## WORK TO COMPLETE:
Produce as output only the lines below starting at the line with "(∃ a, (State.resetOf" and continuing through the line with "def Obligations.ResetSetsTheConverters : Prop", each one exactly as written.
───── DATA RECORDS
-- ==== Sys2Proof/Certificates/Slice0/Obligations.lean ====
section
/-! DEFINITION. The statements about the block, each from the rules its docstring cites. -/

section Statements

open Sys2Proof Sys2Proof.Machine Sys2Proof.Safety

/-! ### Reset -/

/-- R600: the fields the spec names have their reset values, whatever the configuration. `ms` and the contents of the
rings are unspecified there and are left out. -/
def Obligations.ResetGivesTheResetValues : Prop :=
  ∀ cfg : Config,
    (State.resetOf cfg).cpuHz = cfg.cpuHz0 ∧ (State.resetOf cfg).vol = cfg.initVolume ∧
    (State.resetOf cfg).muted = false ∧ (State.resetOf cfg).fault = none ∧ (State.resetOf cfg).holdS = none ∧
    (State.resetOf cfg).macc = List.replicate cfg.blockLen 0 ∧
    (State.resetOf cfg).reg = List.replicate cfg.maxSources none ∧ (State.resetOf cfg).cfg = cfg ∧
    (∀ c, ∃ x, chanOf (State.resetOf cfg) c = x ∧ x.head = 0 ∧ x.tail = 0 ∧ x.tau = cfg.tau.get c ∧ x.decay = 0 ∧
      x.index = 0 ∧ x.last = 127 ∧ x.q = [] ∧ x.lastTs = 0 ∧ x.lastH = 0 ∧ x.cycAcc = 0 ∧ x.debt = 0 ∧
      x.postedH = none ∧ x.attached = true ∧ x.handle = none) ∧
    (∃ a, (State.resetOf cfg).psgA = a ∧ (∀ n, a.ra.get n = 0) ∧
      (∀ ch, a.toneCnt.get ch = 1 ∧ a.toneOut.get ch = false) ∧ a.noiseCnt = 1 ∧ a.lfsr = 1 ∧ a.envCnt = 1 ∧
      a.envStep = 15 ∧ a.envDir = 15 ∧ a.envHold = true) ∧
    (∃ b, (State.resetOf cfg).psgB = b ∧ (∀ ch, b.per.get ch = 0 ∧ b.toneCnt.get ch = 1 ∧ b.toneOut.get ch = false) ∧
      (∀ ch, b.att.get ch = 15) ∧ b.nreg = 0 ∧ b.latch = 0 ∧ b.noiseCnt = 1 ∧ b.noiseFF = false ∧
      (1 ≤ cfg.snLfsrWidth → cfg.snLfsrWidth ≤ 16 → b.lfsr.toNat = 2 ^ (cfg.snLfsrWidth - 1))) ∧
    (∃ p, (State.resetOf cfg).speech = p ∧ p.halted = true ∧ p.pending = none ∧ p.rpt = 0 ∧ p.cnt = 0 ∧ p.per = 0 ∧
      p.ampRaw = 0 ∧ p.amp = 0 ∧ p.dAmp = 0 ∧ p.dPer = 0 ∧ p.interp = false ∧ p.f = Six.const 0 ∧ p.b = Six.const 0 ∧
      p.z0 = Six.const 0 ∧ p.z1 = Six.const 0 ∧ p.rng = 1) ∧
    State.reset = State.resetOf State.reset.cfg

/-- R601: at reset every core is asynchronous, and its converter is as CONFIGURE_RATE sets it from
`cfg.dstRate * div(c)` and `chip(c)`, a call that is accepted. -/
def Obligations.ResetSetsTheConverters : Prop :=
  (∀ (cfg : Config) (c : CoreId), 0 < cfg.dstRate → 0 < chipClock cfg c →
    ∃ s g, s = State.resetOf cfg ∧ g = Nat.gcd (cfg.dstRate * tickDivider c) (chipClock cfg c) ∧
      syncOf s c = false ∧ (chanOf s c).rateNum * g = cfg.dstRate * tickDivider c ∧
      (chanOf s c).rateDen * g = chipClock cfg c ∧ (chanOf s c).increment = (chanOf s c).rateNum ∧
      (chanOf s c).limit = (chanOf s c).rateDen ∧ (chanOf s c).index = 0 ∧
      configureRate c (cfg.dstRate * tickDivider c) (chipClock cfg c) s = (.ok, s)) ∧
  ∀ cfg : Config, cfg.dstRate = 22050 → cfg.chipHzA = 2000000 →
    (chanOf (State.resetOf cfg) .A).increment = 441 ∧ (chanOf (State.resetOf cfg) .A).limit = 2500

/-! ### The step of the block -/

/-- A step runs the decoded instruction: the word issued next, once the mixing agent's steps before it are over, is
decoded, and the step is the instruction's meaning on the state without that word (R120, R141). The feed of words is the
model's choice (log 1, log 2). The second clause says the same of a word of the opcode table (log 14). -/
def Obligations.StepRunsTheIssuedInstruction : Prop :=
  (∀ (s : State) (e : Issue) (rest : List Issue) (i : Instr), Running s → s.feed = e :: rest →
    (s.mSeq = [] ∨ e.mFirst = 0) → decode e.enc = .instr i → step s = exec i { s with feed := rest }) ∧
  ∀ (s : State) (nbits w : Nat) (i : Instr), Running s → decodeTableWord nbits w = some i →
    step (s.withFetchWord nbits w) = exec i s

/-- The other steps. That an UPDATE under way goes on before a word that waits for it and when nothing is issued, and that
with neither there is no step (the clauses on `feed`, `mFirst`, `noIssue` and the mixing agent), is the model's choice
(DESIGN CHOICE, log 1 and log 2), within the interleavings of R120. From the rules: an opcode byte outside the table is no
command (R147), and once a fault is recorded there is no step (R550). -/
def Obligations.StepOtherwise : Prop :=
  (∀ (s : State) (e : Issue) (rest : List Issue), Running s → s.feed = e :: rest → s.mSeq ≠ [] → 0 < e.mFirst →
    step s = mixerStep { s with feed := { e with mFirst := e.mFirst - 1 } :: rest }) ∧
  (∀ s : State, Running s → s.feed = [] → s.mSeq ≠ [] → step s = mixerStep s) ∧
  (∀ s : State, Running s → s.feed = [] → s.mSeq = [] → step s = .refused .noIssue) ∧
  (∀ (s : State) (e : Issue) (rest : List Issue) (why : Reject), Running s → s.feed = e :: rest →
    (s.mSeq = [] ∨ e.mFirst = 0) → decode e.enc = .reject why → step s = .refused (.notACommand why)) ∧
  (∀ nbits w : Nat, 8 ≤ nbits → w < 2 ^ nbits →
    w / 2 ^ (nbits - 8) ∉ [0x01, 0x02, 0x03, 0x04, 0x05, 0x06, 0x07, 0x08, 0x09, 0x0A, 0x10, 0x11, 0x12, 0x13, 0x14, 0x18,
      0x19, 0x20, 0x21, 0x22, 0x28, 0x29, 0x2A, 0x30, 0x31] →
    decode ⟨.cmd, nbits, w⟩ = .reject (.unknownOpcode (w / 2 ^ (nbits - 8)))) ∧
  ∀ (s : State) (f : Fault), s.fault = some f → step s = .fault f

/-! ### Encoding -/

/-- Words written out from R141 to R145 (those of the programs of 95_test_vectors.md among them) are the instructions they
stand for. -/
def Obligations.DecodeReadsTheWords : Prop :=
  decode ⟨.cmd, 28, 0x0520000⟩ = .instr (.register 0 true false 0) ∧
  decode ⟨.cmd, 28, 0x0540001⟩ = .instr (.register 1 false false 1) ∧
  decode ⟨.cmd, 90, 0x0040000000000000000073E⟩ = .instr (.write 0 0 7 0x3E) ∧
  decode ⟨.cmd, 90, 0x00600000000000003200002⟩ = .instr (.write 2 800 0 2) ∧
  decode ⟨.cmd, 74, 0x0090000000000001F40⟩ = .instr (.advance 1 8000) ∧
  decode ⟨.cmd, 16, 0x0732⟩ = .instr (.volume 50) ∧
  decode ⟨.cmd, 8, 0x09⟩ = .instr .update ∧
  decode ⟨.areg, 12, 0x73E⟩ = .instr (.r7 0x3E) ∧
  decode ⟨.bbyte, 8, 0xA5⟩ = .instr (.latch2 5) ∧
  decode ⟨.bbyte, 8, 0x7F⟩ = .instr (.data 0x3F) ∧
  decode ⟨.saddr, 8, 0x2A⟩ = .instr (.load 0x2A) ∧
  decode ⟨.micro, 0, 0⟩ = .instr .micro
──────────
## ANSWER BOX:
    (∃ a, (State.resetOf cfg).psgA = a ∧ (∀ n, a.ra.get n = 0) ∧
      (∀ ch, a.toneCnt.get ch = 1 ∧ a.toneOut.get ch = false) ∧ a.noiseCnt = 1 ∧ a.lfsr = 1 ∧ a.envCnt = 1 ∧
      a.envStep = 15 ∧ a.envDir = 15 ∧ a.envHold = true) ∧
    (∃ b, (State.resetOf cfg).psgB = b ∧ (∀ ch, b.per.get ch = 0 ∧ b.toneCnt.get ch = 1 ∧ b.toneOut.get ch = false) ∧
      (∀ ch, b.att.get ch = 15) ∧ b.nreg = 0 ∧ b.latch = 0 ∧ b.noiseCnt = 1 ∧ b.noiseFF = false ∧
      (1 ≤ cfg.snLfsrWidth → cfg.snLfsrWidth ≤ 16 → b.lfsr.toNat = 2 ^ (cfg.snLfsrWidth - 1))) ∧
    (∃ p, (State.resetOf cfg).speech = p ∧ p.halted = true ∧ p.pending = none ∧ p.rpt = 0 ∧ p.cnt = 0 ∧ p.per = 0 ∧
      p.ampRaw = 0 ∧ p.amp = 0 ∧ p.dAmp = 0 ∧ p.dPer = 0 ∧ p.interp = false ∧ p.f = Six.const 0 ∧ p.b = Six.const 0 ∧
      p.z0 = Six.const 0 ∧ p.z1 = Six.const 0 ∧ p.rng = 1) ∧
    State.reset = State.resetOf State.reset.cfg

/-- R601: at reset every core is asynchronous, and its converter is as CONFIGURE_RATE sets it from
`cfg.dstRate * div(c)` and `chip(c)`, a call that is accepted. -/
def Obligations.ResetSetsTheConverters : Prop :=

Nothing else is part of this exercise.